MATERIALS PROVIDED:

-- ==== Sys2Proof/Laws/Triggers.lean ====
section
/-! SUPPORT. What a sound trigger's step does, by R101's table, and the marks that it sends (R102, R103). -/

namespace Sys2Proof.Machine

/-- The block peak that trigger `i` steps on. -/
def peakOf (s : State) (i : Fin 4) : Nat := (busOf s (triggerOf s i).bus).blockPeak

theorem stepped_disabled {v : Trigger} {peak : Nat} (h : v.hi ≤ v.lo) : v.stepped peak = v := by simp [Trigger.stepped, h]

theorem onTrigger_same {i : Fin 4} {s : State} {f : Trigger → Trigger} (h : f (triggerOf s i) = triggerOf s i) :
    s.onTrigger i f = s := by
  have : s.smx.triggers.modify i f = s.smx.triggers := by
    simp only [triggerOf] at h
    simp [Table.modify, h]
  simp only [State.onTrigger, State.onSmx, this]

theorem onTrigger_onTrigger (i : Fin 4) (s : State) (f g : Trigger → Trigger) :
    (s.onTrigger i f).onTrigger i g = s.onTrigger i fun v => g (f v) := by
  simp only [State.onTrigger, State.onSmx, Table.modify_modify]

theorem onTrigger_congr {i : Fin 4} {s : State} {f g : Trigger → Trigger} (h : f (triggerOf s i) = g (triggerOf s i)) :
    s.onTrigger i f = s.onTrigger i g := by
  simp only [triggerOf] at h
  simp only [State.onTrigger, State.onSmx, Table.modify, h]

@[simp] theorem triggerOf_onTrigger (i : Fin 4) (s : State) (f : Trigger → Trigger) :
    triggerOf (s.onTrigger i f) i = f (triggerOf s i) := by
  simp [triggerOf, State.onTrigger, State.onSmx]

/-- What an opening trigger sends: its MARK-IN, whose answer is on its way. -/
def sentMarkIn (i : Fin 4) (v : Trigger) (s : State) : State :=
  let r := markIn (.trigger i) v.cameras v.priority [] s
  r.2.onSmx fun m => { m with answers := m.answers ++ [⟨i, match r.1 with | .ok n => some n | .error _ => none⟩] }

theorem triggerMarkIn_eq (i : Fin 4) (s : State) : triggerMarkIn i s =
    if (triggerOf s i).clip = .awaited then s
    else sentMarkIn i (triggerOf s i) (s.onTrigger i fun t => { t with clip := .awaited }) := by
  rfl

theorem armTrigger_open {i : Fin 4} {run : Nat} {s : State} (h : (triggerOf s i).nOpen ≤ run) :
    armTrigger i run s = if (triggerOf s i).clip = .awaited then s.onTrigger i (·.opened run)
      else sentMarkIn i (triggerOf s i) (s.onTrigger i (·.opened run)) := by
  simp only [armTrigger, if_pos h, triggerOpens, onTrigger_onTrigger, triggerMarkIn_eq, triggerOf_onTrigger]
  by_cases hc : (triggerOf s i).clip = .awaited
  · rw [if_pos hc, if_pos hc]
    apply onTrigger_congr
    simp only [Trigger.opened, satInc, ← hc]
  · rw [if_neg hc, if_neg hc]
    rfl

theorem releaseTrigger_close {i : Fin 4} {run : Nat} {s : State} (h : (triggerOf s i).nClose ≤ run) :
    releaseTrigger i run s = match (triggerOf s i).clip with
      | .number n => silentMarkOut n (s.onTrigger i (·.released run))
      | _ => s.onTrigger i (·.released run) := by
  simp only [releaseTrigger, if_pos h, triggerReleases, onTrigger_onTrigger, triggerMarkOut, triggerOf_onTrigger]
  cases hc : (triggerOf s i).clip with
  | number n =>
    simp only
    congr 1
    apply onTrigger_congr
    simp only [Trigger.released, hc]
  | awaited => simp only; apply onTrigger_congr; simp only [Trigger.released, hc]
  | absent => simp only; apply onTrigger_congr; simp only [Trigger.released, hc]

/-- A trigger's step: its record steps by R101's table, and a mark is sent where the step opens or releases it. -/
theorem stepTrigger_cases (i : Fin 4) (s : State) :
    ((triggerOf s i).MarksIn (peakOf s i) ∧
      stepTrigger i s = sentMarkIn i (triggerOf s i) (s.onTrigger i (·.stepped (peakOf s i)))) ∨
    (∃ n, (triggerOf s i).MarksOut (peakOf s i) n ∧
      stepTrigger i s = silentMarkOut n (s.onTrigger i (·.stepped (peakOf s i)))) ∨
    (¬ (triggerOf s i).MarksIn (peakOf s i) ∧ (∀ n, ¬ (triggerOf s i).MarksOut (peakOf s i) n) ∧
      stepTrigger i s = s.onTrigger i (·.stepped (peakOf s i))) := by
  have hpk : (busOf s (triggerOf s i).bus).blockPeak = peakOf s i := rfl
  generalize hv : triggerOf s i = v at *
  by_cases he : v.hi ≤ v.lo
  · right; right
    have hs : ∀ x, v.stepped x = v := fun x => stepped_disabled he
    refine ⟨fun h => ?_, fun n h => ?_, ?_⟩
    · obtain ⟨h1 | h1, h2, _⟩ := h <;> simp [hs, h1] at h2
    · obtain ⟨h1 | h1, h2, _⟩ := h <;> simp [hs, h1] at h2
    · rw [onTrigger_same (by simp only [hv]; exact hs _)]
      have : v.enabled = false := by simp [Trigger.enabled]; omega
      simp [stepTrigger, hv, this]
  · have hen : v.enabled = true := by simp [Trigger.enabled]; omega
    have hst : ∀ f : Trigger → Trigger, f v = v.stepped (peakOf s i) →
        s.onTrigger i f = s.onTrigger i (·.stepped (peakOf s i)) := fun f hf => onTrigger_congr (by simp only [hv]; exact hf)
    cases hstate : v.state with
    | idle =>
      by_cases hp : v.hi ≤ peakOf s i
      · by_cases ho : v.nOpen ≤ 1
        · have hstep : v.stepped (peakOf s i) = v.opened 1 := by simp [Trigger.stepped, he, hstate, hp, ho]
          have e : stepTrigger i s = armTrigger i 1 s := by simp [stepTrigger, hv, hen, hstate, hpk, hp]
          rw [e, armTrigger_open (by rw [hv]; exact ho), hv, hst (·.opened 1) hstep.symm]
          by_cases hc : v.clip = .awaited
          · right; right
            rw [if_pos hc]
            exact ⟨fun h => h.2.2 hc, fun n h => by simp [h.2.2] at hc, rfl⟩
          · left; rw [if_neg hc]
            exact ⟨⟨.inl hstate, by rw [hstep]; rfl, hc⟩, rfl⟩
        · right; right
          have hstep : v.stepped (peakOf s i) = { v with state := .arming, run := 1 } := by
            simp [Trigger.stepped, he, hstate, hp, ho]
          refine ⟨fun h => ?_, fun n h => ?_, ?_⟩
          · have := h.2.1; rw [hstep] at this; simp at this
          · have := h.2.1; rw [hstep] at this; simp at this
          · rw [← hst (fun t => { t with state := .arming, run := 1 }) hstep.symm]
            simp [stepTrigger, hv, hen, hstate, hpk, hp, armTrigger, ho]
      · right; right
        have hstep : v.stepped (peakOf s i) = v := by simp [Trigger.stepped, he, hstate, hp]
        refine ⟨fun h => ?_, fun n h => ?_, ?_⟩
        · have := h.2.1; rw [hstep, hstate] at this; simp at this
        · have := h.1; simp [hstate] at this
        · rw [onTrigger_same (by simp only [hv]; exact hstep)]
          simp [stepTrigger, hv, hen, hstate, hpk, hp]
    | arming =>
      by_cases hp : v.hi ≤ peakOf s i
      · have e : stepTrigger i s = armTrigger i (v.run + 1) s := by simp [stepTrigger, hv, hen, hstate, hpk, hp]
        by_cases ho : v.nOpen ≤ v.run + 1
        · have hstep : v.stepped (peakOf s i) = v.opened (v.run + 1) := by simp [Trigger.stepped, he, hstate, hp, ho]
          rw [e, armTrigger_open (by rw [hv]; exact ho), hv, hst (·.opened (v.run + 1)) hstep.symm]
          by_cases hc : v.clip = .awaited
          · right; right
            rw [if_pos hc]
            exact ⟨fun h => h.2.2 hc, fun n h => by simp [h.2.2] at hc, rfl⟩
          · left; rw [if_neg hc]
            exact ⟨⟨.inr hstate, by rw [hstep]; rfl, hc⟩, rfl⟩
        · right; right
          have hstep : v.stepped (peakOf s i) = { v with run := v.run + 1 } := by simp [Trigger.stepped, he, hstate, hp, ho]
          refine ⟨fun h => ?_, fun n h => ?_, ?_⟩
          · have := h.2.1; rw [hstep] at this; simp [hstate] at this
          · have := h.2.1; rw [hstep] at this; simp [hstate] at this
          · rw [← hst (fun t => { t with state := .arming, run := v.run + 1 }) (by rw [hstep, ← hstate]), e]
            simp [armTrigger, hv, ho]
      · right; right
        have hstep : v.stepped (peakOf s i) = { v with state := .idle, run := 0 } := by simp [Trigger.stepped, he, hstate, hp]
        refine ⟨fun h => ?_, fun n h => ?_, ?_⟩
        · have := h.2.1; rw [hstep] at this; simp at this
        · have := h.1; simp [hstate] at this
        · rw [← hst (fun t => { t with state := .idle, run := 0 }) hstep.symm]
          simp [stepTrigger, hv, hen, hstate, hpk, hp]
    | active =>
      by_cases hp : peakOf s i < v.lo
      · have e : stepTrigger i s = releaseTrigger i 1 s := by simp [stepTrigger, hv, hen, hstate, hpk, hp]
        by_cases ho : v.nClose ≤ 1
        · have hstep : v.stepped (peakOf s i) = v.released 1 := by simp [Trigger.stepped, he, hstate, hp, ho]
          rw [e, releaseTrigger_close (by rw [hv]; exact ho), hv, hst (·.released 1) hstep.symm]
          cases hc : v.clip with
          | number n => right; left; exact ⟨n, ⟨.inl hstate, by rw [hstep]; rfl, hc⟩, rfl⟩
          | absent =>
            right; right
            exact ⟨fun h => by have := h.1; simp [hstate] at this, fun n h => by simp [h.2.2] at hc, rfl⟩
          | awaited =>
            right; right
            exact ⟨fun h => by have := h.1; simp [hstate] at this, fun n h => by simp [h.2.2] at hc, rfl⟩
        · right; right
          have hstep : v.stepped (peakOf s i) = { v with state := .releasing, run := 1 } := by
            simp [Trigger.stepped, he, hstate, hp, ho]
          refine ⟨fun h => ?_, fun n h => ?_, ?_⟩
          · have := h.1; simp [hstate] at this
          · have := h.2.1; rw [hstep] at this; simp at this
          · rw [← hst (fun t => { t with state := .releasing, run := 1 }) hstep.symm, e]
            simp [releaseTrigger, hv, ho]
      · right; right
        have hstep : v.stepped (peakOf s i) = v := by simp [Trigger.stepped, he, hstate, hp]
        refine ⟨fun h => ?_, fun n h => ?_, ?_⟩
        · have := h.1; simp [hstate] at this
        · have := h.2.1; rw [hstep, hstate] at this; simp at this
        · rw [onTrigger_same (by simp only [hv]; exact hstep)]
          simp [stepTrigger, hv, hen, hstate, hpk, hp]
    | releasing =>
      by_cases hp : peakOf s i < v.lo
      · have e : stepTrigger i s = releaseTrigger i (v.run + 1) s := by simp [stepTrigger, hv, hen, hstate, hpk, hp]
        by_cases ho : v.nClose ≤ v.run + 1
        · have hstep : v.stepped (peakOf s i) = v.released (v.run + 1) := by simp [Trigger.stepped, he, hstate, hp, ho]
          rw [e, releaseTrigger_close (by rw [hv]; exact ho), hv, hst (·.released (v.run + 1)) hstep.symm]
          cases hc : v.clip with
          | number n => right; left; exact ⟨n, ⟨.inr hstate, by rw [hstep]; rfl, hc⟩, rfl⟩
          | absent =>
            right; right
            exact ⟨fun h => by have := h.1; simp [hstate] at this, fun n h => by simp [h.2.2] at hc, rfl⟩
          | awaited =>
            right; right
            exact ⟨fun h => by have := h.1; simp [hstate] at this, fun n h => by simp [h.2.2] at hc, rfl⟩
        · right; right
          have hstep : v.stepped (peakOf s i) = { v with run := v.run + 1 } := by simp [Trigger.stepped, he, hstate, hp, ho]
          refine ⟨fun h => ?_, fun n h => ?_, ?_⟩
          · have := h.1; simp [hstate] at this
          · have := h.2.1; rw [hstep] at this; simp [hstate] at this
          · rw [← hst (fun t => { t with state := .releasing, run := v.run + 1 }) (by rw [hstep, ← hstate]), e]
            simp [releaseTrigger, hv, ho]
      · right; right
        have hstep : v.stepped (peakOf s i) = { v with state := .active, run := 0 } := by simp [Trigger.stepped, he, hstate, hp]
        refine ⟨fun h => ?_, fun n h => ?_, ?_⟩
        · have := h.1; simp [hstate] at this
        · have := h.2.1; rw [hstep] at this; simp at this
        · rw [← hst (fun t => { t with state := .active, run := 0 }) hstep.symm]
          simp [stepTrigger, hv, hen, hstate, hpk, hp]

/-- A trigger's step leaves the mixer but for its own record and the answers on their way. -/
theorem stepTrigger_smx (i : Fin 4) (s : State) : ∃ sent, (stepTrigger i s).smx = { s.smx with
    triggers := s.smx.triggers.modify i (·.stepped (peakOf s i)), answers := s.smx.answers ++ sent } := by
  obtain ⟨_, h⟩ | ⟨n, _, h⟩ | ⟨_, _, h⟩ := stepTrigger_cases i s
  · rw [h]
    have := (serene_eq (markIn_serene (.trigger i) (triggerOf s i).cameras (triggerOf s i).priority []
      (s.onTrigger i (·.stepped (peakOf s i))))).2.2.2.2.2.1
    simp only [sentMarkIn, State.onSmx]
    rw [this]
    exact ⟨_, rfl⟩
  · rw [h]
    have := (serene_eq (silentMarkOut_serene n (s.onTrigger i (·.stepped (peakOf s i))))).2.2.2.2.2.1
    exact ⟨[], by rw [this]; simp [State.onTrigger, State.onSmx]⟩
  · rw [h]; exact ⟨[], by simp [State.onTrigger, State.onSmx]⟩

/-! ### Flags, and what else a step leaves -/

theorem request_keeps (o : Owner) (n : Nat) (g : EventFlag) (s : State) (h : (flagRec s g).set = true) :
    (flagRec (request o n s).2 g).set = true := by
  simp only [request]
  split
  · exact h
  · exact raiseFlag_keeps _ _ _ h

WHAT TO PRODUCE: Wherever "cameras" turns up in the records, copy the whole line.

WRITTEN ANSWER:
  let r := markIn (.trigger i) v.cameras v.priority [] s
    have := (serene_eq (markIn_serene (.trigger i) (triggerOf s i).cameras (triggerOf s i).priority []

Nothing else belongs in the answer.